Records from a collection
++++++++++++++++++++

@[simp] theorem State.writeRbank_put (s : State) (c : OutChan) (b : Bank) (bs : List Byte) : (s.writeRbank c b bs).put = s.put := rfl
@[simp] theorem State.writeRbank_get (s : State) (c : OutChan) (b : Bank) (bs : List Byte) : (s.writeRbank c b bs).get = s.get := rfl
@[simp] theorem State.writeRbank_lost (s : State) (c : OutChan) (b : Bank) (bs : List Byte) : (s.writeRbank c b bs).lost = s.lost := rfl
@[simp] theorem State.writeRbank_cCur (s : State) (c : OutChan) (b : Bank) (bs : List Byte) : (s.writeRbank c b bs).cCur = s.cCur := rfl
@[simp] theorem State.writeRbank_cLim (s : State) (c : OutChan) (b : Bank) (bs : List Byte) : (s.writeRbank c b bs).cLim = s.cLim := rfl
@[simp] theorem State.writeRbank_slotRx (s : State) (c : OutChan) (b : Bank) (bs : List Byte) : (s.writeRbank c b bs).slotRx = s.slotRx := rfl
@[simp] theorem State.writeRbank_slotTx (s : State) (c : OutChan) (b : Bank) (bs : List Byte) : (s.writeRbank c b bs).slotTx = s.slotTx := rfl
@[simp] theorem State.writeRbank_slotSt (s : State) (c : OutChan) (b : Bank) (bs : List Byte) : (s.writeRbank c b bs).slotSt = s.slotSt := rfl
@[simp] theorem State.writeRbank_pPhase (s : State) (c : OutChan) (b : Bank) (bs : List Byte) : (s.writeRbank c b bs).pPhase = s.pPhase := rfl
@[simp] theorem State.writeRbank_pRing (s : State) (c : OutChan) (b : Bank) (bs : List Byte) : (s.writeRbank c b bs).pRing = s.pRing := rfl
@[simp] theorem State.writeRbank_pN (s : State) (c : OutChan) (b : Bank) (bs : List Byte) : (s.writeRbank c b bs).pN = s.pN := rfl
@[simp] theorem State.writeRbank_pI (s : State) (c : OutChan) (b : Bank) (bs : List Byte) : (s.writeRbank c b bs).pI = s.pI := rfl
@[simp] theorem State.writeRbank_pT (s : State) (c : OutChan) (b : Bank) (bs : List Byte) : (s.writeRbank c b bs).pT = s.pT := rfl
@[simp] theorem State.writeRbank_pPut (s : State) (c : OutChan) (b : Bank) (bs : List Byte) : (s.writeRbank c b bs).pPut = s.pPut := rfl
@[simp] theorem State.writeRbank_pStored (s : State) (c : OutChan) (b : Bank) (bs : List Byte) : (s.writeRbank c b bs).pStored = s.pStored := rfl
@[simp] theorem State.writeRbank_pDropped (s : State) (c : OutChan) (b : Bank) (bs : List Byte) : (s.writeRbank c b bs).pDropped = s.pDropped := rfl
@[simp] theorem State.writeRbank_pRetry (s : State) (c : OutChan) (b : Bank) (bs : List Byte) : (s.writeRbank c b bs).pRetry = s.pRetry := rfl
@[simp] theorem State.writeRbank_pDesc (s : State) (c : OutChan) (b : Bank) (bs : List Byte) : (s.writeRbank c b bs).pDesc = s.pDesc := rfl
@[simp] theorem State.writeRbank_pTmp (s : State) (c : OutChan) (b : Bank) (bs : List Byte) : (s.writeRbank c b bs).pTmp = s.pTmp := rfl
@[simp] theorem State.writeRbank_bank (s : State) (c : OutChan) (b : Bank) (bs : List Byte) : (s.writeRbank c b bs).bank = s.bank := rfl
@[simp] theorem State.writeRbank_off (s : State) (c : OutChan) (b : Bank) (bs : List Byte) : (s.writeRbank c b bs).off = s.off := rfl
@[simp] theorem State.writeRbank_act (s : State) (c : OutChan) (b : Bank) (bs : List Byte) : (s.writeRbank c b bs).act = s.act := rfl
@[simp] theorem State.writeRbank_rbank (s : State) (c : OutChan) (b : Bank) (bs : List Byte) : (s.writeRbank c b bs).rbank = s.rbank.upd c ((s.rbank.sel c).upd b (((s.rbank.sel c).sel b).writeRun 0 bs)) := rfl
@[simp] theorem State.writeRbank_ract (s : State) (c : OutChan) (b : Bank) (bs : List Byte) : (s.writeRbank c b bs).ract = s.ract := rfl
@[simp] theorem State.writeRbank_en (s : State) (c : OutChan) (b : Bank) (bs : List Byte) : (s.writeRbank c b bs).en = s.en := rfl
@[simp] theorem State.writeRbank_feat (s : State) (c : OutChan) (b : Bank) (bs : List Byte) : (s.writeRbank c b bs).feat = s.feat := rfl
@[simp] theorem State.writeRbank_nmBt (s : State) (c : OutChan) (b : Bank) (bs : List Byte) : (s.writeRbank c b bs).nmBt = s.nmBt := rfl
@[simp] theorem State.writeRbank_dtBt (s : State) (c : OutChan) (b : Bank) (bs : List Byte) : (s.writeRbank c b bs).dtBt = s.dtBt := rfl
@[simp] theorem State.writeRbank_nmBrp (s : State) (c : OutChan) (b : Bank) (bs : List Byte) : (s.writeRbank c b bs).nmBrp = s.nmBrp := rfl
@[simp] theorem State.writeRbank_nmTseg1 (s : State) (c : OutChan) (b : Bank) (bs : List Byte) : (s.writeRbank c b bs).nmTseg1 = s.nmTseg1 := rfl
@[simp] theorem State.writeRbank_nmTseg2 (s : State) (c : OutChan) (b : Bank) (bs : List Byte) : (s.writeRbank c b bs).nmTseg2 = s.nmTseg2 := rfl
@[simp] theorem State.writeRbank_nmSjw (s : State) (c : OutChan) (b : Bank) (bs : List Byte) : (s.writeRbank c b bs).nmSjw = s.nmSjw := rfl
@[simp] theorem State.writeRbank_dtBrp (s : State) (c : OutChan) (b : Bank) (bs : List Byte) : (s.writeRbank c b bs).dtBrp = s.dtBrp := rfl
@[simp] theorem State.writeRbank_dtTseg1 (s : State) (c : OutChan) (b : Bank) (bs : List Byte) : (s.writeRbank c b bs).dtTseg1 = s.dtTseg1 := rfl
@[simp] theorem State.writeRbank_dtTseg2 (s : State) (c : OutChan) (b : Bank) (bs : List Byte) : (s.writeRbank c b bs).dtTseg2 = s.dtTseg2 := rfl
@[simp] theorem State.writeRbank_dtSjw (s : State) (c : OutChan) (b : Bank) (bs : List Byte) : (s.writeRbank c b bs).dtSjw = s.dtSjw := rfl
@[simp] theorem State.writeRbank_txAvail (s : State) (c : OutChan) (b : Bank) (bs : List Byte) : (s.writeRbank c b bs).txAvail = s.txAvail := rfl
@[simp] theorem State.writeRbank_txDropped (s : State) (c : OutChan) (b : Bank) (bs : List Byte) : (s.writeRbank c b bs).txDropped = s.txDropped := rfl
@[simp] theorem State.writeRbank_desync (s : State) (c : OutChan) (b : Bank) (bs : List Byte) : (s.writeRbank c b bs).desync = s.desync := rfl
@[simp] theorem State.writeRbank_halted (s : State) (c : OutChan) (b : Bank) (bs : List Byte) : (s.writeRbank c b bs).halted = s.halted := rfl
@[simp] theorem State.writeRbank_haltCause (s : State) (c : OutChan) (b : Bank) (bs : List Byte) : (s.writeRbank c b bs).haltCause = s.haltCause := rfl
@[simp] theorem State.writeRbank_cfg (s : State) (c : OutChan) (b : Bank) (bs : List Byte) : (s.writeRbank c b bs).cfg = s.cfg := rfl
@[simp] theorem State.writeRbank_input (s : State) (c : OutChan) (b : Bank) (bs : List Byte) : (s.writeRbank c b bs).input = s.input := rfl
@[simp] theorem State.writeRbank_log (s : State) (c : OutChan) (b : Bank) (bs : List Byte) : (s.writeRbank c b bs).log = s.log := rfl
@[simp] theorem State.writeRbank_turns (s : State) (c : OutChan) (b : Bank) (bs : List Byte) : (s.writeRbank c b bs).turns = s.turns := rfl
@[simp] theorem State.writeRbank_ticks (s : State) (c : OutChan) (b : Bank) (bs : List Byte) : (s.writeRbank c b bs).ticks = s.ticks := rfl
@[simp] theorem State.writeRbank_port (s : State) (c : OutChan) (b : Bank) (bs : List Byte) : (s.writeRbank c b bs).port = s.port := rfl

++++++++++++++++++++

*TO DO*:
Repeat the data above starting at the line with "s.input := rfl" and ending at its last line, exactly, with no other lines.

*RESPONSE AREA*:
@[simp] theorem State.writeRbank_input (s : State) (c : OutChan) (b : Bank) (bs : List Byte) : (s.writeRbank c b bs).input = s.input := rfl
@[simp] theorem State.writeRbank_log (s : State) (c : OutChan) (b : Bank) (bs : List Byte) : (s.writeRbank c b bs).log = s.log := rfl
@[simp] theorem State.writeRbank_turns (s : State) (c : OutChan) (b : Bank) (bs : List Byte) : (s.writeRbank c b bs).turns = s.turns := rfl
@[simp] theorem State.writeRbank_ticks (s : State) (c : OutChan) (b : Bank) (bs : List Byte) : (s.writeRbank c b bs).ticks = s.ticks := rfl
@[simp] theorem State.writeRbank_port (s : State) (c : OutChan) (b : Bank) (bs : List Byte) : (s.writeRbank c b bs).port = s.port := rfl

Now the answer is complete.